**RECORDS TO USE:**
/-! ### Operations that leave the slots in hand -/

@[simp] theorem slots_startAnswerWrite (s : State) : (startAnswerWrite s).intake.slots = s.intake.slots :=
  Intake.slots_congr (startAnswerWrite_lists s).1

@[simp] theorem slots_formAnswer (slot : Nat) (req answer : List Byte) (s : State) :
    (formAnswer slot req answer s).intake.slots = s.intake.slots :=
  (slots_startAnswerWrite _).trans (s.intake.slots_setPhase slot _)

@[simp] theorem slots_reply (slot : Nat) (req : List Byte) (code : Code) (detail : Nat) (fields : List Field) (s : State) :
    (reply slot req code detail fields s).intake.slots = s.intake.slots := slots_formAnswer _ _ _ s

@[simp] theorem slots_markBegun (slot : Nat) (req : List Byte) (s : State) :
    (markBegun slot req s).intake.slots = s.intake.slots := s.intake.slots_setPhase slot _

@[simp] theorem slots_dispatch (slot : Nat) (req : List Byte) (s : State) :
    (dispatch slot req s).intake.slots = s.intake.slots := by
  unfold dispatch
  split
  · exact s.intake.slots_setPhase slot _
  · exact slots_reply ..

@[simp] theorem slots_restartTimer (s : State) : (restartTimer s).intake.slots = s.intake.slots := rfl

@[simp] theorem slots_setSweep (w : Sweep) (s : State) : (setSweep w s).intake.slots = s.intake.slots := rfl

@[simp] theorem slots_startRecovery (s : State) : (startRecovery s).intake.slots = s.intake.slots := rfl

@[simp] theorem slots_askStrip (p : Pass) (s : State) : (askStrip p s).intake.slots = s.intake.slots :=
  Intake.slots_congr (by simp [askStrip])

@[simp] theorem slots_startPass (s : State) : (startPass s).intake.slots = s.intake.slots := slots_askStrip _ s

@[simp] theorem slots_passFallsDue (s : State) : (passFallsDue s).intake.slots = s.intake.slots := by
  unfold passFallsDue
  split
  · rfl
  · exact slots_startPass s

@[simp] theorem slots_endPass (resume : Nat) (s : State) : (endPass resume s).intake.slots = s.intake.slots := by
  unfold endPass
  dsimp only
  split
  · exact slots_passFallsDue _
  · rfl

@[simp] theorem slots_launchDuePass (s : State) : (launchDuePass s).intake.slots = s.intake.slots :=
  Intake.slots_congr (launchDuePass_lists s).1

@[simp] theorem slots_recoverUnread (slots : List Nat) (s : State) : (recoverUnread slots s).intake.slots = s.intake.slots :=
  Intake.slots_congr (recoverUnread_lists slots s).1

@[simp] theorem slots_proceedAnswers (s : State) : (proceedAnswers s).intake.slots = s.intake.slots :=
  Intake.slots_congr (proceedAnswers_lists s).1

@[simp] theorem slots_requestRescan (s : State) : (requestRescan s).intake.slots = s.intake.slots := rfl

@[simp] theorem slots_scanTimerOut (s : State) : (scanTimerOut s).intake.slots = s.intake.slots := by
  unfold scanTimerOut
  dsimp only
  split
  · rfl
  split
  · rfl
  · exact slots_passFallsDue _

**PROBLEM TO SOLVE:** Could you restate every record above word for word?

**RESPONSE BELOW:**
/-! ### Operations that leave the slots in hand -/

@[simp] theorem slots_startAnswerWrite (s : State) : (startAnswerWrite s).intake.slots = s.intake.slots :=
  Intake.slots_congr (startAnswerWrite_lists s).1

@[simp] theorem slots_formAnswer (slot : Nat) (req answer : List Byte) (s : State) :
    (formAnswer slot req answer s).intake.slots = s.intake.slots :=
  (slots_startAnswerWrite _).trans (s.intake.slots_setPhase slot _)

@[simp] theorem slots_reply (slot : Nat) (req : List Byte) (code : Code) (detail : Nat) (fields : List Field) (s : State) :
    (reply slot req code detail fields s).intake.slots = s.intake.slots := slots_formAnswer _ _ _ s

@[simp] theorem slots_markBegun (slot : Nat) (req : List Byte) (s : State) :
    (markBegun slot req s).intake.slots = s.intake.slots := s.intake.slots_setPhase slot _

@[simp] theorem slots_dispatch (slot : Nat) (req : List Byte) (s : State) :
    (dispatch slot req s).intake.slots = s.intake.slots := by
  unfold dispatch
  split
  · exact s.intake.slots_setPhase slot _
  · exact slots_reply ..

@[simp] theorem slots_restartTimer (s : State) : (restartTimer s).intake.slots = s.intake.slots := rfl

@[simp] theorem slots_setSweep (w : Sweep) (s : State) : (setSweep w s).intake.slots = s.intake.slots := rfl

@[simp] theorem slots_startRecovery (s : State) : (startRecovery s).intake.slots = s.intake.slots := rfl

@[simp] theorem slots_askStrip (p : Pass) (s : State) : (askStrip p s).intake.slots = s.intake.slots :=
  Intake.slots_congr (by simp [askStrip])

@[simp] theorem slots_startPass (s : State) : (startPass s).intake.slots = s.intake.slots := slots_askStrip _ s

@[simp] theorem slots_passFallsDue (s : State) : (passFallsDue s).intake.slots = s.intake.slots := by
  unfold passFallsDue
  split
  · rfl
  · exact slots_startPass s

@[simp] theorem slots_endPass (resume : Nat) (s : State) : (endPass resume s).intake.slots = s.intake.slots := by
  unfold endPass
  dsimp only
  split
  · exact slots_passFallsDue _
  · rfl

@[simp] theorem slots_launchDuePass (s : State) : (launchDuePass s).intake.slots = s.intake.slots :=
  Intake.slots_congr (launchDuePass_lists s).1

@[simp] theorem slots_recoverUnread (slots : List Nat) (s : State) : (recoverUnread slots s).intake.slots = s.intake.slots :=
  Intake.slots_congr (recoverUnread_lists slots s).1

@[simp] theorem slots_proceedAnswers (s : State) : (proceedAnswers s).intake.slots = s.intake.slots :=
  Intake.slots_congr (proceedAnswers_lists s).1

@[simp] theorem slots_requestRescan (s : State) : (requestRescan s).intake.slots = s.intake.slots := rfl

@[simp] theorem slots_scanTimerOut (s : State) : (scanTimerOut s).intake.slots = s.intake.slots := by
  unfold scanTimerOut
  dsimp only
  split
  · rfl
  split
  · rfl
  · exact slots_passFallsDue _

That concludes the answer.